- [Work instructions] The reply to the records below should contain exactly the lines from the line with "flLen := 221" through the line with "0, 1277, 1356⟩", and nothing besides.

Collection entries:
■ ■ ■

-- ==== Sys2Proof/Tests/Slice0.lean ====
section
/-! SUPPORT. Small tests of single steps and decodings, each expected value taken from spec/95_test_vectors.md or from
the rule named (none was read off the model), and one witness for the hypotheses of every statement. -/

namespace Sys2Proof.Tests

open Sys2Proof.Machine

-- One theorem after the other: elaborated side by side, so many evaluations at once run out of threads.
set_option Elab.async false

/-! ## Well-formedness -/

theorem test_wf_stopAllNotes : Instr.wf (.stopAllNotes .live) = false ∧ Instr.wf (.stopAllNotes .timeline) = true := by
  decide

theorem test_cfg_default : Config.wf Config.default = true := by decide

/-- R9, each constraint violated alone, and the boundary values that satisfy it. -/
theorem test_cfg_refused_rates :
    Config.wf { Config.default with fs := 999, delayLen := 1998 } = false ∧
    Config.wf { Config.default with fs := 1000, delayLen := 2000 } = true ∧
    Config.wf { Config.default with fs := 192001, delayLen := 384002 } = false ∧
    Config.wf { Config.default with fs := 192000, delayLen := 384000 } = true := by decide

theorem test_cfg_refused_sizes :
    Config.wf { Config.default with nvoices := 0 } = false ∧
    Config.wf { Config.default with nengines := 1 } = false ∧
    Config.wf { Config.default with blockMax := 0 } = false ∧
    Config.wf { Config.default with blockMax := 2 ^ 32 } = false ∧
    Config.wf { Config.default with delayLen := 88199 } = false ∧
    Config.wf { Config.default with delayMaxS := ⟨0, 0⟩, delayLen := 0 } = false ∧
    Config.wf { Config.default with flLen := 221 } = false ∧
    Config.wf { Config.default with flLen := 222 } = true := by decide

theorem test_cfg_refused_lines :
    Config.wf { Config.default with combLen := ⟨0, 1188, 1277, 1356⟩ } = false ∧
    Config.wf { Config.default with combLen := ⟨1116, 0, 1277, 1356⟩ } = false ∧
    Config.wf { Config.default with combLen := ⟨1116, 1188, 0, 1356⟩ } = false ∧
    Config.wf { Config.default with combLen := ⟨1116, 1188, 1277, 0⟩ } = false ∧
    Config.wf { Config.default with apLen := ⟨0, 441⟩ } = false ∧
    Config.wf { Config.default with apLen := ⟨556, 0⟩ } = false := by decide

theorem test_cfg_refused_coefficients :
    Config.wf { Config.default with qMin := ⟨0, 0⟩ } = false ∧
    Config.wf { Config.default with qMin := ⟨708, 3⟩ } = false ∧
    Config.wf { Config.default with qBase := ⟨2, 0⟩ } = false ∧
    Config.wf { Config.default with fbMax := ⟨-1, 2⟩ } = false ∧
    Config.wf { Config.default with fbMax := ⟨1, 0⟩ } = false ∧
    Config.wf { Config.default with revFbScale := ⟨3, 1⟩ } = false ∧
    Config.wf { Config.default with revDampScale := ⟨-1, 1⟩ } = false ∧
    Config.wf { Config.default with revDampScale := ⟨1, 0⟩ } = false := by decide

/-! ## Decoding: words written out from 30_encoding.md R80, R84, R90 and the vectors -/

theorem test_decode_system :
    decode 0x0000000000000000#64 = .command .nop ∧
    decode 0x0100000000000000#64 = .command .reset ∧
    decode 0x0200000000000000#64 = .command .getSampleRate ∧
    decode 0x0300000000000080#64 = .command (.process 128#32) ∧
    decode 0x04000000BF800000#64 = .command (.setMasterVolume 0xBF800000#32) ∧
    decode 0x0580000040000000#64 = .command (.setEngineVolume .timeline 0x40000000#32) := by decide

■ ■ ■

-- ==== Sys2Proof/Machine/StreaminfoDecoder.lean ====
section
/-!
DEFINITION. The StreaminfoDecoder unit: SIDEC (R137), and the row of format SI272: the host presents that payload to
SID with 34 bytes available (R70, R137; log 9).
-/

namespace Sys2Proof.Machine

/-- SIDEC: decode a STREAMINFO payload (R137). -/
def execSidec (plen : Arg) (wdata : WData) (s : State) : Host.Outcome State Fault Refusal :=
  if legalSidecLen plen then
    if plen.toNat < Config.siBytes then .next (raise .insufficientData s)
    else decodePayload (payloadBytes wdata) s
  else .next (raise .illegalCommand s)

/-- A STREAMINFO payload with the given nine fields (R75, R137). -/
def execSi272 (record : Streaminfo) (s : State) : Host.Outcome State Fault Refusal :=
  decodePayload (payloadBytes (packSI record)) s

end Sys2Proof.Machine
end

■ ■ ■

- [Exercise response]
    Config.wf { Config.default with flLen := 221 } = false ∧
    Config.wf { Config.default with flLen := 222 } = true := by decide

theorem test_cfg_refused_lines :
    Config.wf { Config.default with combLen := ⟨0, 1188, 1277, 1356⟩ } = false ∧
    Config.wf { Config.default with combLen := ⟨1116, 0, 1277, 1356⟩ } = false ∧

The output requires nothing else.